(Stored records)
-- ==== Sys2Proof/Machine/Line.lean ====
section
/-! DEFINITION. The bits of the air line: octets as bits, the check sequence (R4), the coding of what is sent (R10, R11,
R14), the transmit side as it sends bit by bit (R12, R13, R14), the passing of a millisecond, and the decoding of received
line levels into flags, aborts and data bits (R1). -/

namespace Sys2Proof.Machine

/-! ### Octets and the check sequence -/

/-- The bits of an octet, least significant first: the order on the line (R1, R10). -/
def octetBits (b : Byte) : List Bool :=
  [b.getLsbD 0, b.getLsbD 1, b.getLsbD 2, b.getLsbD 3, b.getLsbD 4, b.getLsbD 5, b.getLsbD 6, b.getLsbD 7]

/-- The octet of up to eight bits in the order received, least significant first (R1). -/
def bitsOctet : List Bool → Byte
  | [] => 0
  | b :: rest => (bitsOctet rest <<< 1) ||| (if b then 1 else 0)

/-- One bit through the check register (R4, step 3). -/
def crcBit (reg : Half) (b : Bool) : Half :=
  let shifted := reg >>> 1
  if (reg.getLsbD 0).xor b then shifted ^^^ 0x8408 else shifted

/-- One octet through the check register, least significant bit first (R4, step 2). -/
def crcOctet (reg : Half) (o : Byte) : Half := (octetBits o).foldl crcBit reg

/-- The check value over a sequence of octets (R4); also the digest over a call part (R34). -/
def checkValue (octets : List Byte) : Half := ~~~(octets.foldl crcOctet 0xFFFF)

/-- The low-order half of a 16-bit value. -/
def lowOctet (v : Half) : Byte := v.setWidth 8
/-- The high-order half of a 16-bit value. -/
def highOctet (v : Half) : Byte := (v >>> 8).setWidth 8

/-- The check octets as they follow the content: low-order half first (R4). -/
def checkOctets (content : List Byte) : List Byte :=
  [lowOctet (checkValue content), highOctet (checkValue content)]

/-- A number as two octets, high octet first (Introduction, "Order on the wire"). -/
def halfOctets (v : Half) : List Byte := [highOctet v, lowOctet v]

/-! ### Sending -/

/-- Zero insertion: an extra 0 after any five consecutive 1s; `run` counts the 1s just sent (R10, log entry 32). -/
def insertZeros : Nat → List Bool → List Bool
  | _, [] => []
  | run, true :: rest =>
    if run = 4 then true :: false :: insertZeros 0 rest else true :: insertZeros (run + 1) rest
  | _, false :: rest => false :: insertZeros 0 rest

/-- The bits of a flag (R1). -/
def flagBits : List Bool := [false, true, true, true, true, true, true, false]

/-- The eight 1s of an abort sequence (R14). -/
def abortBits : List Bool := [true, true, true, true, true, true, true, true]

/-- The coded bits of content and check, without the closing flag (R10, R11). -/
def codedBits (content : List Byte) : List Bool :=
  insertZeros 0 ((content ++ checkOctets content).flatMap octetBits)

/-- NRZI: a 0 changes the line level and a 1 keeps it (R10). The levels after each bit, from the level before. -/
def nrziLevels : Bool → List Bool → List Bool
  | _, [] => []
  | level, b :: rest =>
    let next := if b then level else !level
    next :: nrziLevels next rest

/-- The line level after a run of bits. -/
def nrziEnd (level : Bool) (bits : List Bool) : Bool := bits.foldl (fun l b => if b then l else !l) level

/-- The ones run that the next coded bit continues, after some coded bits (R10). -/
def onesAfter (bits : List Bool) : Nat := bits.foldl (fun n b => if b then n + 1 else 0) 0

/-- How many coded bits have gone out when the last check bit has: an extra 0 may still follow it (R13, R14; log entry
32). -/
def checkEnd (content : List Byte) : Nat :=
  let coded := codedBits content
  if onesAfter coded.dropLast = 5 then coded.length - 1 else coded.length

/-! ### The transmit side, bit by bit (R12) -/

/-- The bits of the frame in transmission and of its closing flag (R11). -/
def LineTx.frameBits (l : LineTx) : List Bool := codedBits (l.frame.getD []) ++ flagBits

/-- One bit of a flag goes out; at the flag's end the lead count falls by one, down to 0 (R12). -/
def LineTx.flagBitOut (l : LineTx) : LineTx :=
  let txd := nrziEnd l.txd (flagBits[l.position]?.toList)
  if l.position < 7 then { l with txd := txd, position := l.position + 1 }
  else { l with txd := txd, position := 0, leadCount := l.leadCount - 1 }

/-- One bit of the frame or of its closing flag goes out; behind the last one the line rests until FRAME_ENDED (R11,
R12; log entry 10). -/
def LineTx.frameBitOut (l : LineTx) : LineTx :=
  match l.frameBits[l.position]? with
  | none => l
  | some b =>
    let run := if b then l.onesRun + 1 else 0
    { l with
      txd := nrziEnd l.txd [b], position := l.position + 1
      onesRun := if l.position + 8 < l.frameBits.length then run else 0 }

/-- One bit time of the transmit side: flags in FLAG-FILL, the frame in FRAME-OUT, the level held elsewhere (R10, R12,
R16; the abort sequence, log entry 10). -/
def LineTx.bitOut (l : LineTx) : LineTx :=
  match l.mode with
  | .flagFill => l.flagBitOut
  | .frameOut => l.frameBitOut
  | .mark | .abortOut | .voiceHold => l

/-- Several bit times. -/
def LineTx.bitsOut : Nat → LineTx → LineTx
  | 0, l => l
  | n + 1, l => bitsOut n l.bitOut

/-- The flag in progress goes out to its end (R12, R16). -/
def LineTx.finishFlag (l : LineTx) : LineTx :=
  if l.position = 0 then l
  else { l with txd := nrziEnd l.txd (flagBits.drop l.position), position := 0, leadCount := l.leadCount - 1 }

/-- The flags still to go before a frame go out: the flag in progress, then what is left of the lead count. Whole flags
leave the level as it was, for a flag holds two 0s (R12). -/
def LineTx.leadOut (l : LineTx) : LineTx := { l.finishFlag with leadCount := 0 }

/-- The last check bit of the frame in transmission has been sent (R13). -/
def LineTx.checkSent (l : LineTx) : Bool := decide (checkEnd (l.frame.getD []) ≤ l.position)

/-- How many bits the transmit side sends in a millisecond. The transceiver gives the bit clock, and the spec gives it no
rate. DESIGN CHOICE, log entry 10. -/
def bitsPerTick : Nat := 1

/-- One millisecond of the time base passes (00_scope.md, "Time"), and the line sends its bits. DESIGN CHOICE, log
entries 1 and 10. -/
def State.tick (s : State) : State := { s with now := s.now + 1, line := s.line.bitsOut bitsPerTick }

/-! ### Receiving line levels -/

/-- What the receiver recognises in the decoded stream (R1). -/
inductive RxSymbol where
  | flag
  | abort
  | data (b : Bool)
  deriving DecidableEq, Repr

/-- The line decoder of R1 between two line levels: the level reference, the ones run, whether a 0 stands directly
before that run, and the leading 0 of a possible flag that is not yet known to be a data bit. -/
structure BitDecoder where
  ref : Option Bool
  ones : Nat
  zeroBefore : Bool
  heldZero : Bool
  deriving DecidableEq, Repr

/-- A decoder with a fresh line level reference. -/
def BitDecoder.fresh : BitDecoder := ⟨none, 0, false, false⟩

/-- The data bits held back while a flag was possible: the leading 0, then the 1s of the run. -/
def BitDecoder.heldData (d : BitDecoder) : List RxSymbol :=
  (if d.heldZero then [RxSymbol.data false] else []) ++ List.replicate d.ones (RxSymbol.data true)

/-- One decoded 1 (R1): the seventh in a row is an abort, further 1s prolong it. -/
def BitDecoder.one (d : BitDecoder) : BitDecoder × List RxSymbol :=
  if d.ones = 6 then
    ({ d with ones := 7, heldZero := false }, (if d.heldZero then [RxSymbol.data false] else []) ++ [.abort])
  else ({ d with ones := min 7 (d.ones + 1) }, [])

/-- One decoded 0 (R1): after exactly five 1s it is an inserted zero; after a 0 and six 1s it ends a flag; any other 0
may open a flag, so it is held until the bits after it say what it is. -/
def BitDecoder.zero (d : BitDecoder) : BitDecoder × List RxSymbol :=
  if d.ones = 5 then ({ d with ones := 0, zeroBefore := true, heldZero := false }, d.heldData)
  else if d.ones = 6 && d.zeroBefore then
    ({ d with ones := 0, zeroBefore := true, heldZero := false }, [.flag])
  else if d.ones = 7 then ({ d with ones := 0, zeroBefore := true, heldZero := true }, [])
  else ({ d with ones := 0, zeroBefore := true, heldZero := true }, d.heldData)

/-- One received line level (R1): the first serves as the reference and yields no bit; each later one is a 1 when it
equals the level before it and a 0 when it differs. -/
def BitDecoder.level (d : BitDecoder) (rxd : Bool) : BitDecoder × List RxSymbol :=
  match d.ref with
  | none => ({ d with ref := some rxd }, [])
  | some before =>
    let d := { d with ref := some rxd }
    if rxd == before then d.one else d.zero

/-- A run of received line levels (R1). -/
def BitDecoder.levels (d : BitDecoder) : List Bool → BitDecoder × List RxSymbol
  | [] => (d, [])
  | rxd :: rest =>
    let (d, first) := d.level rxd
    let (d, more) := d.levels rest
    (d, first ++ more)

end Sys2Proof.Machine
end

▸ EXERCISE
Only the lines from the one holding "let (d, first) := d.level rxd" to the end of the entries above belong in the answer, each copied exactly.

▸ EXPECTED OUTPUT
    let (d, first) := d.level rxd
    let (d, more) := d.levels rest
    (d, first ++ more)

end Sys2Proof.Machine
end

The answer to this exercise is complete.